SPOJ-下一个回文

Posted 2023-02-21

【中文标题】SPOJ-下一个回文

【英文标题】：SPOJ-The next palindrome

【发布时间】：2018-08-25 07:42:26

【问题描述】：

问题-

https://www.spoj.com/problems/PALIN/

-输入测试用例个数

-输入测试用例

-输出与输入的测试用例最接近的回文数，不包括用例本身

我的尝试-

t=int(input())
while t>0:
    k=int(input())
    rev=0
    while k!=rev:
        k=k+1
        no=k
        rev=0
        while no>0:
            rev=(rev*10)+(no%10)
            no=no//10
        if k==rev:
            print(k)
    t=t-1

问题-

我收到“超出时间限制”，但我无法思考或找到更快的程序。
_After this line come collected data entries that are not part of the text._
-- ==== Sys2Proof/Tests/Slice0.lean ====
section
/-! SUPPORT. Small tests: the ill-formed commands that the check refuses, concrete cases that meet the hypotheses of the
statements, clause by clause at the ends of their ranges, and worked examples of the spec. -/
namespace Sys2Proof.Tests
open Sys2Proof.Machine
set_option Elab.async false

/-! ## Concrete states -/

/-- Started up: every block carries requests out (R181). -/
def up : State := { State.reset with hlc.step := 6, inm.fresh := false, flc.freeAt := 0 }
def timed : State := { up with tb.valid := true }
/-- After a number of start-up steps. -/
def atStep (n : Nat) : State := { State.reset with hlc.step := n }
/-- The state a command leaves. -/
def after (c : Instr) (s : State) : State := match exec c s with | .next t => t | _ => s
/-- The statuses of the replies that are ready. -/
def statuses (s : State) : List Status := s.hlc.replies.map (·.status)

def req : ShowReq := { subject := .script 3, origin := .host, fireTime := 0, policy := .queue, staleness := 0 }
/-- A run in a state, its cues at offset 0. -/
def run (st : RunState) (cues : List CueKind) : Run :=
  { newRun req with state := st, start := some 0, cues := cues.map fun k => ⟨⟨0, k⟩, false⟩ }
def onM (r : Run) (s : State) : State := { s with seq.laneM.run := some r }
def queued (n : Nat) (s : State) : State := { s with seq.laneM.queue := List.replicate n req }

def voice : Voicing :=
  { pulse := Vector.replicate 8 10, window := 50, recovery := 200, lead := 30, ring := 4000, units := 2 }
def voiced : State := { up with bell.voicing := some (Vector.replicate 20 voice) }
def strikeAt (b : Bell) (due : Int) : Strike :=
  { bell := b, velocity := 6, due := due, origin := .host, claiming := false, lifted := false, deadline := none }
def withBell (b : Bell) (r : BellRec) (s : State) : State := { s with bell.bells := s.bell.bells.set b r }

def txn (k : LinkKind) (a : Fin 16) (o : TxnOwner) : Txn :=
  { kind := k, address := a, data := [], owner := o, attempts := 0, arrival := 0, disowned := false }
def flying (k : LinkKind) (a : Fin 16) (o : TxnOwner) (now : Nat) : State :=
  { up with tb.elapsed := now, flc.flight := some { txn := txn k a o, since := 0, stopAfter := none, answer := none } }
def queuedTxns (n : Nat) (s : State) : State := { s with flc.queue := List.replicate n (txn .status 1 (.query 0)) }
def nodeIs (a : Fin 16) (st : NodeState) (s : State) : State :=
  { s with flc.nodes := s.flc.nodes.set a { NodeRec.absent with state := st } }

def figDefn : FigDef := { FigDef.unbound with address := some 4, travelMin := -1000, travelMax := 1000 }
/-- Figure F0 bound to address 4, in a state. -/
def figIs (r : FigRec) (s : State) : State :=
  { s with stg.figDefs := s.stg.figDefs.set 0 figDefn, stg.figs := s.stg.figs.set 0 r }
def figRec (st : FigState) : FigRec := { FigRec.unbound with state := st }
def move : Move :=
  { owner := .host, target := 500, duration := 1000, windowOpen := 80, grace := 500, tolerance := 100, tag := 1,
    serial := 0, due := 0, started := none, ended := false }
def doorIs (r : DoorRec) (s : State) : State := { s with stg.doors := s.stg.doors.set 0 r }
def doorCmd (o : Owner) (g : Goal) (driving : Bool) : DoorCmd :=
  { owner := o, goal := g, arrival := 0, deadline := 0, claimed := true, driving := driving,
    travelMs := 8000 }
def turnCmd (o : Owner) (g : TurnGoal) (driving : Bool) : TurnCmd :=
  { owner := o, goal := g, arrival := 0, deadline := 0, claimed := true, driving := driving,
    limit := 4500 }
def spinning : Stepping :=
  { spin := .cw, edgeBy := 0, limit := 4500, rate := 200, edges := 0, skipFirst := false }
def turnIs (st : TurnState) (count : Option (Fin 12)) (cmd : Option TurnCmd) (w : Option Stepping) (s : State) :
    State := { s with stg.turn := { TurnRec.unhomed with state := st, count := count, cmd := cmd, stepping := w } }

/-! ## Ill-formed commands (the check refuses each) -/

theorem test_storePut_too_long : Instr.wellFormed (.storePut true 0 (List.replicate 1025 0)) = false := by
  decide +kernel
theorem test_storePut_longest : Instr.wellFormed (.storePut true 0 (List.replicate 1024 0)) = true := by
  decide +kernel
theorem test_causesClear_empty : Instr.wellFormed (.causesClear []) = false := by decide
theorem test_causesClear_too_many : Instr.wellFormed (.causesClear (List.replicate 17 (0, none))) = false := by decide
theorem test_configSet_empty : Instr.wellFormed (.configSet []) = false := by decide
theorem test_cue_index_too_high :
    (∀ i ∈ [Instr.strikeCue .M 512, .dampCue .M 512, .moveCue .M 512, .doorCue .M 512, .turnCue .M 512,
      .markCue .M 512, .lampCue .M 512], i.wellFormed = false) ∧ Instr.wellFormed (.strikeCue .M 511) = true := by
  decide
theorem test_readback_position :
    Instr.wellFormed (.readbackError 8 0) = false ∧ Instr.wellFormed (.readbackError 0 9) = false ∧
      Instr.wellFormed (.readbackError 7 8) = true := by decide
theorem test_answer_lengths :
    Instr.wellFormed (.statusAnswer (List.replicate 7 0)) = false ∧
      Instr.wellFormed (.identAnswer (List.replicate 6 0)) = false := by decide
theorem test_go_tags :
    Instr.wellFormed (.goQueued 0) = false ∧ Instr.wellFormed (.goQueued 256) = false ∧
      Instr.wellFormed (.goDeadline 0) = false ∧ Instr.wellFormed (.goDeadline 256) = false ∧
      Instr.wellFormed (.goQueued 255) = true := by decide
theorem test_strayByte_sync : Instr.wellFormed (.strayByte 0xA5) = false := by decide
theorem test_frameLength_in_range :
    Instr.wellFormed (.frameLengthError 2048) = false ∧ Instr.wellFormed (.frameLengthError 65536) = false ∧
      Instr.wellFormed (.frameLengthError 2049) = true := by decide
theorem test_frameCrc_too_short :
    Instr.wellFormed (.frameCrcError ⟨[0, 0, 0], true⟩ 0) = false ∧
      Instr.wellFormed (.frameCrcError ⟨[0, 0, 0, 0], true⟩ 0) = true := by
  decide
theorem test_hostFrame_of_another_kind :
    Instr.wellFormed (.hostFrameArrived { kind := 0x10, tag := 0, body := .request .timeGet }) = false ∧
      Instr.wellFormed (.hostFrameArrived { kind := 0x71, tag := 0, body := .request (.causesClear []) }) = false ∧
      Instr.wellFormed (.hostFrameArrived { kind := 0x11, tag := 0, body := .request .timeGet }) = true := by decide

/-- No row of the table gives its command bits. -/
theorem test_no_word_spells_a_command : decodeTableWord 8 0 = none ∧ decodeTableWord 16 0xFFFF = none := by decide

/-! ## Witnesses of the statements' hypotheses: the machine, resets and the host link -/

theorem witness_StepOnEmptyQueue :
    State.reset.pending = [] ∧ nextDue State.reset = some .startupSettings ∧ up.pending = [] ∧ nextDue up = none := by
  decide +kernel

/-- Every queue at its depth and the held sum at the budget. -/
def laden : State :=
  { queued 4 (queuedTxns 8 up) with
    seq.laneC.queue := List.replicate 4 req
    bell.strikes := List.replicate 16 (strikeAt 0 0)
    dbu.claims := [{ kind := .turntable .home, units := 24, granted := true, arrival := 0 }]
    ps.staging := [⟨0, 1⟩, ⟨16383, 255⟩] }

theorem witness_StepKeepsBounded : Bounded up ∧ step up = .next (tick up) ∧ Bounded laden :=
  ⟨by decide +kernel, rfl, by decide +kernel⟩

theorem witness_ElapsedCountAdvances :
    Instr.timeGet ≠ .powerOnReset ∧ exec .timeGet up = .next (after .timeGet up) ∧
      exec .powerOnReset up = .next (after .powerOnReset up) ∧ step up = .next (tick up) :=
  ⟨by decide, rfl, rfl, rfl⟩

theorem witness_SlewingPeriodGainsOrLosesOne :
    let t (c : Int) : TB := { up.tb with correction := c }
    (t 1).slewPhase = 0 ∧ 0 < (t 1).correction ∧ (t (-1)).correction < 0 ∧ (t 0).correction = 0 := by decide

theorem witness_SettlingLeaves : Bounded up := by decide +kernel

theorem witness_StartupStepsRun :
    (∀ n ∈ [0, 1, 2, 3, 4, 5], (atStep n).hlc.step = n) ∧ (atStep 0).hlc.powerOn = true ∧
      { atStep 0 with hlc.powerOn := false }.hlc.powerOn = false := by decide

def item (bs : List Byte) : Item := { id := ⟨.script, 3⟩, content := bs, check := 0, usable := true, pins := 0 }
def holding (i : Item) : State := { up with ps.items := [i] }
def busyStore : State := { up with ps.op := some ⟨.eraseAll, 9⟩ }
/-- Trigger T31 of kind DAILY or ONCE, armed for an instant. -/
def recomputed (kind : TrigKind) (next : Int) : State :=
  { up with sch.trigs := up.sch.trigs.set 31 { TrigRec.empty with
      defn := { TrigDef.empty with kind := kind, enabled := true }, state := .armed, next := some next } }
theorem witness_StartupStepsRun_loads :
    (State.reset.hlc.saved = .never ∧ Settings.factory.ok = true ∧ { Settings.factory with budget := 3 }.ok = false) ∧
      (atStep 2).sch.built = false ∧ opConcerns ⟨.seasons, 0⟩ busyStore = true ∧ opConcerns ⟨.seasons, 0⟩ up = false ∧
      findItem ⟨.script, 3⟩ up = none ∧
      findItem ⟨.script, 3⟩ (holding { item [] with usable := false }) = some { item [] with usable := false } ∧
      crc16 ({ item [7] with check := crc16 [7] }).content = crc16 [7] ∧ crc16 (item [7]).content ≠ (item [7]).check ∧
      ((recomputed .daily 0).trig 31).followOn = none ∧ (up.tb.showTime ≤ 0) ∧ (-1 : Int) < up.tb.showTime ∧
      ((recomputed .daily (-1)).trig 31).defn.kind ≠ .once ∧ ((recomputed .once (-1)).trig 31).defn.kind = .once ∧
      (atStep 4).flc.queue = [] ∧ (atStep 4).flc.flight = none ∧ (atStep 4).flc.wake = none ∧
      (atStep 4).flc.stuck = false ∧ timed.tb.valid = true := by decide +kernel

theorem witness_RequestsBeforeStartup :
    1 ≤ (atStep 5).hlc.step ∧ (atStep 5).hlc.step < gateStep Request.timeGet.kind ∧
      (atStep 1).hlc.step < gateStep Request.storeSum.kind ∧ (atStep 3).hlc.step < gateStep Request.turnStatus.kind ∧
      ¬(atStep 2).hlc.step < gateStep Request.storeSum.kind ∧ (atStep 0).hlc.step = 0 := by decide

theorem witness_a_request_that_is_no_storeRead : ∀ k n o c, Request.timeGet ≠ .storeRead k n o c := by
  intro k n o c h
  cases h

def busyReply : Reply := { kind := 0x90, tag := 1, status := .busy, data := .none, overlap := true }
def outstanding (rs : List Reply) : State :=
  { atStep 1 with hlc.outstanding := some { kind := 0x11, tag := 7 }, hlc.replies := rs }

theorem witness_HostFrameArrives :
    (outstanding []).hlc.outstanding.isSome = true ∧ (outstanding []).hlc.replies.any (·.overlap) = false ∧
      (outstanding [busyReply]).hlc.replies.any (·.overlap) = true ∧ (atStep 1).hlc.outstanding = none ∧
      isRequestKind 0x0F = false ∧ isRequestKind 0x12 = false ∧ isRequestKind 0x11 = true ∧
      isRequestKind 0x7A = true ∧ Request.timeGet.kind ≠ 0x10#8 ∧ (Request.causesClear []).wellFormed = false ∧
      Request.timeGet.kind = 0x11 ∧ Request.timeGet.wellFormed = true := by decide

theorem witness_HostBytes :
    1 ≤ (atStep 1).hlc.step ∧ (atStep 1).hlc.rx = .hunting ∧ (0xA4#8 ≠ 0xA5#8) ∧
      { atStep 1 with hlc.rx := .inFrame }.hlc.rx = .inFrame ∧ 0 + 20 < { atStep 1 with tb.elapsed := 21 }.tb.elapsed ∧
      frameStops { atStep 1 with hlc.rx := .inFrame, tb.elapsed := 21 } = true ∧
      frameStops { atStep 1 with hlc.rx := .inFrame, tb.elapsed := 20 } = false ∧ 2048 < 2049 ∧ crc16 [0x00#8, 0, 0, 0] ≠ 0 := by
  decide +kernel

def okReset : Reply := { kind := 0xF4, tag := 7, status := .ok, data := .none, overlap := false }
theorem witness_ResetAndReplies :
    1 ≤ (atStep 1).hlc.step ∧ { atStep 1 with ps.op := some ⟨.eraseAll, 0⟩ }.ps.op.isSome = true ∧
      (atStep 1).ps.op = none ∧ (outstanding [busyReply]).hlc.replies = [busyReply] ∧ busyReply.overlap = true ∧
      (outstanding [okReset]).hlc.replies = [okReset] ∧ okReset.overlap = false ∧ okReset.kind = 0xF4#8 ∧
      okReset.status = .ok ∧ ¬({ okReset with status := .busy : Reply }.kind = 0xF4#8 ∧
        { okReset with status := .busy : Reply }.status = .ok) := by decide

/-! ## Witnesses: Timebase, Scheduler and Programme Store -/

theorem witness_TimeGetReplies : 6 ≤ up.hlc.step ∧ statuses (after .timeGet up) = [.ok] := by decide +kernel

theorem witness_TimeSetSets :
    6 ≤ timed.hlc.step ∧ (-1 : Int) < 0 ∧ (3155759999999 : Int) < 3155760000000 ∧ up.tb.valid = false ∧
      timed.tb.valid = true ∧ timed.bothIdle = true ∧ (onM (run .running []) timed).bothIdle = false ∧
      (onM (run .running []) timed).tb.valid = true := by decide +kernel

/-- Show time and the elapsed count at which a pulse comes, 49,999 or 50,000 ms after the last. -/
def pulseAt (shown : Int) (elapsed : Nat) : State :=
  { timed with
    tb.disc := .tracking, tb.showTime := shown, tb.elapsed := elapsed, tb.lastPulse := some ⟨0, 0⟩ }
theorem witness_MinutePulseDisciplines :
    1 ≤ (pulseAt 60000 50000).hlc.step ∧ { timed with tb.disc := .off }.tb.disc = .off ∧
      (pulseAt 60000 49999).tb.elapsed < 0 + 50000 ∧ 0 + 50000 ≤ (pulseAt 60000 50000).tb.elapsed ∧
      (pulseError 62000).natAbs ≤ up.hlc.live.slewLimit ∧ up.hlc.live.slewLimit < (pulseError 62001).natAbs ∧
      (pulseError 58000).natAbs ≤ up.hlc.live.slewLimit ∧ (pulseAt 62001 50000).bothIdle = true ∧
      (onM (run .running []) (pulseAt 62001 50000)).bothIdle = false ∧ (pulseAt 62001 50000).tb.held = none ∧
      { pulseAt 62001 50000 with tb.held := some ⟨0, 0, false⟩ }.tb.held = some ⟨0, 0, false⟩ ∧
      (pulseError (58000 + (4000 - 0))).natAbs ≤ up.hlc.live.slewLimit ∧
      up.hlc.live.slewLimit < (pulseError (58001 + (4000 - 0))).natAbs := by decide +kernel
我找到的答案真的很长而且很复杂。

如何修复我的代码？

【参考方案1】：

您可以通过将数字视为字符串来节省大量时间，而不仅仅是猜测每个可能的数字并检查它是否是回文：

def next_pal(x):
    s = str(x)
    if len(s) % 2:  # odd
        # take the first half (including the middle digit)
        first_half = s[:len(s)//2+1]
        # construct a number that's that half,
        # plus itself reversed (without the middle digit)
        candidate = int(first_half + first_half[-2::-1])
        # that number could be smaller (e.g. if we started with 245)
        if candidate > x:
            return candidate
        # let's try again: we increment the first half and do the same thing:
        new_first_half = str(int(first_half) + 1)
        # but be careful: we could be adding a digit here (e.g. 999 -> 100001)
        if len(new_first_half) == len(first_half):
            return int(new_first_half + new_first_half[-2::-1])
        # instead, in those cases, we just return the smallest palindrome of that length
        return 10**len(s) + 1
    else:  # even
        # similar dance for even
        first_half = s[:len(s)//2]
        candidate = int(first_half + first_half[::-1])
        if candidate > x:
            return candidate
        new_first_half = str(int(first_half) + 1)
        if len(new_first_half) == len(first_half):
            return int(new_first_half + new_first_half[::-1])
        return 10**len(s) + 1

注意你有两个循环（我没有计算外部循环，因为没有办法绕过它），而我没有。